If a person is already assigned to a category, but then opens an application, what happens to that person?  How does your master data set change?

 

If enough time passes, can a person be re-assigned to a second category?

 

Might A, B, C be a poor choice for categories?  You might need more than 26 categories.  If you are not assigning all categories at the same time, it might pay to use "date of assignment to category" instead of A, B, C.

KJazem
Obsidian | Level 7
  • Categories are assigned per day basis. Day 1 only has CATEGORY A, day 2 has A and B, etc. 5 days pass, and the flow resets.
  • Month is 30 days; when a customer is assigned a category, they're excluded from all other categories for 30 days. After that, he can again be assigned to any category.
  • If a person is already assigned a category means he opened an application. What happens after that is irrelevant for 30 days. If they open another application during the 30 day period, we just ignore.
  • If enough time passes, a customer can be assigned a different category. Even if their recommended product (see below explanation for opening application) is changed 5 days after being assigned to a category, we ignore. 30 days pass, and we can include them in a new batch

 

To clarify on what opening application is; every customer gets a recommended product. If we recommend product A, and that customer starts an application for it the next day, he is assigned to a category. Categories are basically baskets; each customer has to satisfy a few requirements before entering that basket.

 

You must open an application to get assigned a category. If you don't qualify for that category (or categories) on a particular day, you're removed from that day and pushed to next day (maybe you'll qualify for the next available category). They could well not qualify for any basket, and these customers are completely ignored.

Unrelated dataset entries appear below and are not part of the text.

-- ==== Sys2Proof/Laws/PerInstr.lean ====
section
/-! SUPPORT. For every instruction: its descriptor begins with a tag of its own row of the opcode map and
has the length of 30_encoding.md R78. -/

namespace Sys2Proof.Laws.DescriptorShape

/-- The descriptor's tag is one of the instruction's own row (30_encoding.md R77), and its length is as
R78 gives it. -/
def Statement (i : Instr) : Prop :=
  ∀ bs, encode i = some bs →
    (∃ tag rest, bs = tag :: rest ∧ opcodeOf? tag = some i.opcode) ∧ bs.length = i.descLength

theorem nop : Statement .nop := by
  rintro bs ⟨⟩
  exact ⟨⟨_, _, rfl, by decide⟩, rfl⟩

theorem load (dst : Reg) (src : Operand) : Statement (.load dst src) := by
  rintro bs ⟨⟩
  exact ⟨⟨_, _, rfl, opcodeOf?_load dst⟩,
    by simp [encodeOperand_length, Instr.descLength, Nat.add_comm]⟩

theorem store (dst src : Operand) : Statement (.store dst src) := by
  rintro bs ⟨⟩
  exact ⟨⟨_, _, rfl, (by decide : opcodeOf? 0x20#8 = some .store)⟩, by simp [encodeOperand_length, Instr.descLength]; omega⟩

theorem arithAdd (mask : Byte) (dst : Reg) (rhs : Operand) : Statement (.arithAdd mask dst rhs) := by
  rintro bs ⟨⟩
  exact ⟨⟨_, _, rfl, (by decide : opcodeOf? 0x30#8 = some .arithAdd)⟩, by simp [encodeOperand_length, Instr.descLength]; omega⟩

theorem arithSub (mask : Byte) (dst : Reg) (rhs : Operand) : Statement (.arithSub mask dst rhs) := by
  rintro bs ⟨⟩
  exact ⟨⟨_, _, rfl, (by decide : opcodeOf? 0x31#8 = some .arithSub)⟩, by simp [encodeOperand_length, Instr.descLength]; omega⟩

theorem jump (target : Word) : Statement (.jump target) := by
  rintro bs ⟨⟩
  exact ⟨⟨_, _, rfl, (by decide : opcodeOf? 0x40#8 = some .jump)⟩, rfl⟩

theorem jumpOn (target : Word) (flag : Flag) : Statement (.jumpOn target flag) := by
  rintro bs ⟨⟩
  exact ⟨⟨_, _, rfl, opcodeOf?_jumpOn flag⟩, rfl⟩

theorem push (src : Operand) : Statement (.push src) := by
  rintro bs ⟨⟩
  exact ⟨⟨_, _, rfl, (by decide : opcodeOf? 0x60#8 = some .push)⟩,
    by simp [encodeOperand_length, Instr.descLength, Nat.add_comm]⟩

theorem pop (dst : Reg) : Statement (.pop dst) := by
  rintro bs ⟨⟩
  exact ⟨⟨_, _, rfl, opcodeOf?_pop dst⟩, rfl⟩

theorem halt : Statement .halt := by
  rintro bs ⟨⟩
  exact ⟨⟨_, _, rfl, by decide⟩, rfl⟩

/-- A guard adds one byte, with a tag of the `COND` row, to what it guards. -/
theorem cond_of_inner (pred : Pred) {inner : Instr} (ih : Statement inner) :
    Statement (.cond pred inner) := by
  intro bs h
  simp only [encode] at h
  cases hp : encodePred pred with
  | none => simp [hp] at h
  | some tag =>
    cases hb : encode inner with
    | none => simp [hp, hb] at h
    | some bytes =>
      simp only [hp, hb, Option.some.injEq] at h
      subst h
      refine ⟨⟨_, _, rfl, opcodeOf?_cond hp⟩, ?_⟩
      rw [List.length_cons, (ih bytes hb).2, Instr.descLength, Nat.add_comm]

theorem every (i : Instr) : Statement i := by
  induction i with
  | nop => exact nop
  | load dst src => exact load dst src
  | store dst src => exact store dst src
  | arithAdd mask dst rhs => exact arithAdd mask dst rhs
  | arithSub mask dst rhs => exact arithSub mask dst rhs
  | jump target => exact jump target
  | jumpOn target flag => exact jumpOn target flag
  | push src => exact push src
  | pop dst => exact pop dst
  | cond pred inner ih => exact cond_of_inner pred ih
  | halt => exact halt

theorem cond (pred : Pred) (inner : Instr) : Statement (.cond pred inner) :=
  cond_of_inner pred (every inner)

end Sys2Proof.Laws.DescriptorShape
end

It's still not 100% clear even me but hopefully I clarified at least half of it. If not macros, how do you think this can be approached? 

Astounding
PROC Star

I'm not sure I can devote enough time to this today, but I can (I hope) get you moving in the right direction.

 

To write a macro, you need to first have working non-macro code.  So picture what the data looks like now, and what it would look like after extracting category A.  If you are not able to write the program to do this, just describe what would need to happen to change the data from its original form when you assign category A for the first time.  While you probably will not need macros, there is an outside chance that you may.  Either way, you will need to start with the non-macro code.

Reeza
Super User
Can you provide examples, small ones, of what the input data would look like? Format and data types are helpful.
For example you have your starting data and the data that shows who opens applications.
This isn't that complicated but you basically have to update every day and the data sets will change every day...
KJazem
Obsidian | Level 7

Everyday we generate, for X million customers, a recommended product. The table looks like this. The value column is used when creating daily batches - sort descending by product and by value and take highest 10k batch etc.; but at the moment, that might not be applicable as we want to take a completely random batch regardless of value. The flags will be used as filters to assign categories; ex: if for customer 1, flag1 = 1 and flag2 = 1, they can be assigned CATEGORY A, and so on. We save a 60 day history of this table.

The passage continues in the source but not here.